Plaintiff also alleges that the ALJ improperly rejected Dr. Farmati's opinion that plaintiff's pulmonary disease medically equaled the severity of Listing 3.02A as of May 2012. (Tr. 17). It is not necessary to address this issue. The ALJ found plaintiff disabled as of the date plaintiff alleges the ALJ should have found his pulmonary impairment met the Listing. --------
Plaintiff also alleges that the ALJ's credibility finding is not supported by substantial evidence. Resolution of this issue may be impacted by the ALJ's reevaluation of the medical opinion evidence on remand. Accordingly, the Court need not address the ALJ's credibility finding at this time.
III. This matter should be reversed and remanded for further proceedings.

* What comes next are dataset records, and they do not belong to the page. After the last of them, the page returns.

-- ==== Sys2Proof/Certificates/Slice0/Obligations.lean ====
section
/-!
DEFINITION. The statements for the provers: what each family of commands does (each command completes in one of them), the whole-machine
rules and the invariants that every step keeps.
-/
open Sys2Proof Sys2Proof.Machine

/-- A step runs the front command (DESIGN CHOICE for the idle step, assumption log 7): with c at the front of the queue a step is c
on the state with the queue's rest; on an empty queue only time passes: 25 TIME cycles, and 100 ns of TB3 where the safety clock
runs, a port that waits in ALIGN goes on to DESKEW when its wait is over, and what waited for its consumer is served (assumption
log 10). -/
def Obligations.StepRunsFront : Prop :=
  (∀ (c : Instr) (s : State), step { s with pending := c :: s.pending } = exec c s) ∧
  (∀ (s : State) (c : Instr) (rest : List Instr), s.pending = c :: rest → step s = exec c { s with pending := rest }) ∧
  (∀ s : State, s.pending = [] → step s = .next s.idle ∧ s.idle.pending = [] ∧
    s.idle.clk.tb3 = (if s.clk.safe = true ∧ s.safety.oscStopped = false then s.clk.tb3 + 100 else s.clk.tb3)) ∧
  (∀ s : State, s.link.waiting = [] → s.portA.alignAt = none → s.portB.alignAt = none →
    s.idle = { s with clk := s.idle.clk, sync := s.idle.sync, grid := { s.grid with lampErr := s.idle.grid.lampErr }, ev := s.idle.ev }) ∧
  (∀ (s : State) (t : Nat), s.link.waiting = [] → s.portA.st = .align → s.portA.alignAt = some t → t + 100000 ≤ (s.elapse 25).now1 →
    s.idle.portA = { s.portA with st := .deskew, framing := 1, alignAt := none }) ∧
  (∀ s : State, ∃ u : State, u.link = s.link ∧ u.mp = s.mp ∧ u.sp = s.sp ∧ u.svc = s.svc ∧ s.idle = u.serveWaiting)

/-- VLOG to SELECT (Table 2.19, R69, R419): VLOG_VALID starts POWER_ON; the SAFE PLL's lock starts the Rind on its ROM defaults with
every cut line low and TB3 at 0; the fuse read leads to SELECT with PD3, PD4, PD5 and PD10 on, and a failed row raises 0x0B08;
the crystal PLLs' lock starts TB0 and TB1 at 0 and the SP. Each leaves everything else as it was. -/
def Obligations.PowerOnLeadsToSelect : Prop :=
  (∀ s : State, s.start.vlog = false →
    exec .vlogValid s = .next { s with start := { s.start with vlog := true, state := .powerOn } }) ∧
  (∀ s : State, s.start.vlog = true → s.start.state = .powerOn → s.safety.oscStopped = false →
    ∃ t, exec .safePllLocked s = .next t ∧
      t.start = { s.start with state := .fuseRead, at3 := 0 } ∧ t.clk = { s.clk with safe := true, tb3 := 0 } ∧
      (∀ i < 64, t.isCut i = true) ∧ t.safety.held = BitVec.allOnes 64 ∧ t.safety.paint = .dark ∧
      t.zones.active = clampSetOf romSafety (limiterStart romSafety []) ∧ t.zones.pending = none ∧
      t = { s with start := t.start, clk := t.clk, zones := t.zones, safety := t.safety, ev := t.ev }) ∧
  (∀ (bad : Bool) (s : State), s.start.state = .fuseRead →
    ∃ t, exec (.fuseReadDone bad) s = .next t ∧ t.start = { s.start with fuseBad := bad, state := .select } ∧
      t.power = { s.power with pd3 := true, pd4 := true, pd5 := true, pd10 := true } ∧
      t.ev = (if bad then (s.raise 0x0B08 []).ev else s.ev) ∧
      t = { s with start := t.start, power := t.power, ev := t.ev }) ∧
  (∀ s : State, s.start.state = .select → s.clk.crystal = false →
    ∃ t, exec .crystalPllLocked s = .next t ∧
      t.clk = { s.clk with crystal := true, tb0 := 0, tb1 := 0, epoch := 0 } ∧
      t.sp = { s.sp with running := true, lastServ := s.clk.tb3 } ∧
      t.svc.state = (if s.svc.lockRec then .lockout else .locked) ∧
      t = { s with clk := t.clk, sp := t.sp, svc := { s.svc with state := t.svc.state }, ev := t.ev,
                   start := { s.start with inhTold := true } })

In determining whether this matter should be reversed outright for an award of benefits or remanded for further proceedings, the Court notes that all essential factual issues have not been resolved in this matter, nor does the current record adequately establish plaintiff's entitlement to benefits as of his alleged onset date. Faucher v. Secretary of H.H.S., 17 F.3d 171, 176 (6th Cir. 1994). This matter should be remanded for further proceedings, including consideration and reevaluation of the opinions of the medical sources of record, and reassessment of plaintiff's credibility and additional vocational testimony as warranted, consistent with this decision.
IT IS THEREFORE RECOMMENDED THAT:
The decision of the Commissioner be REVERSED and REMANDED for further proceedings pursuant to Sentence Four of 42 U.S.C. § 405(g). Date: 7/22/16
/s/_________
Karen L. Litkovitz
United States Magistrate Judge
NOTICE TO THE PARTIES REGARDING THE FILING OF OBJECTIONS TO R&R
Pursuant to Fed. R. Civ. P. 72(b), WITHIN 14 DAYS after being served with a copy of the recommended disposition, a party may serve and file specific written objections to the proposed findings and recommendations. This period may be extended further by the Court on timely motion for an extension. Such objections shall specify the portions of the Report objected to and shall be accompanied by a memorandum of law in support of the objections. If the Report and Recommendation is based in whole or in part upon matters occurring on the record at an oral hearing, the objecting party shall promptly arrange for the transcription of the record, or such portions of it as all parties may agree upon, or the Magistrate Judge deems sufficient, unless the assigned District Judge otherwise directs. A party may respond to another party's objections WITHIN 14 DAYS after being served with a copy thereof. Failure to make objections in accordance with this procedure may forfeit rights on appeal. See Thomas v. Arn, 474 U.S. 140 (1985); United States v. Walters, 638 F.2d 947 (6th Cir. 1981).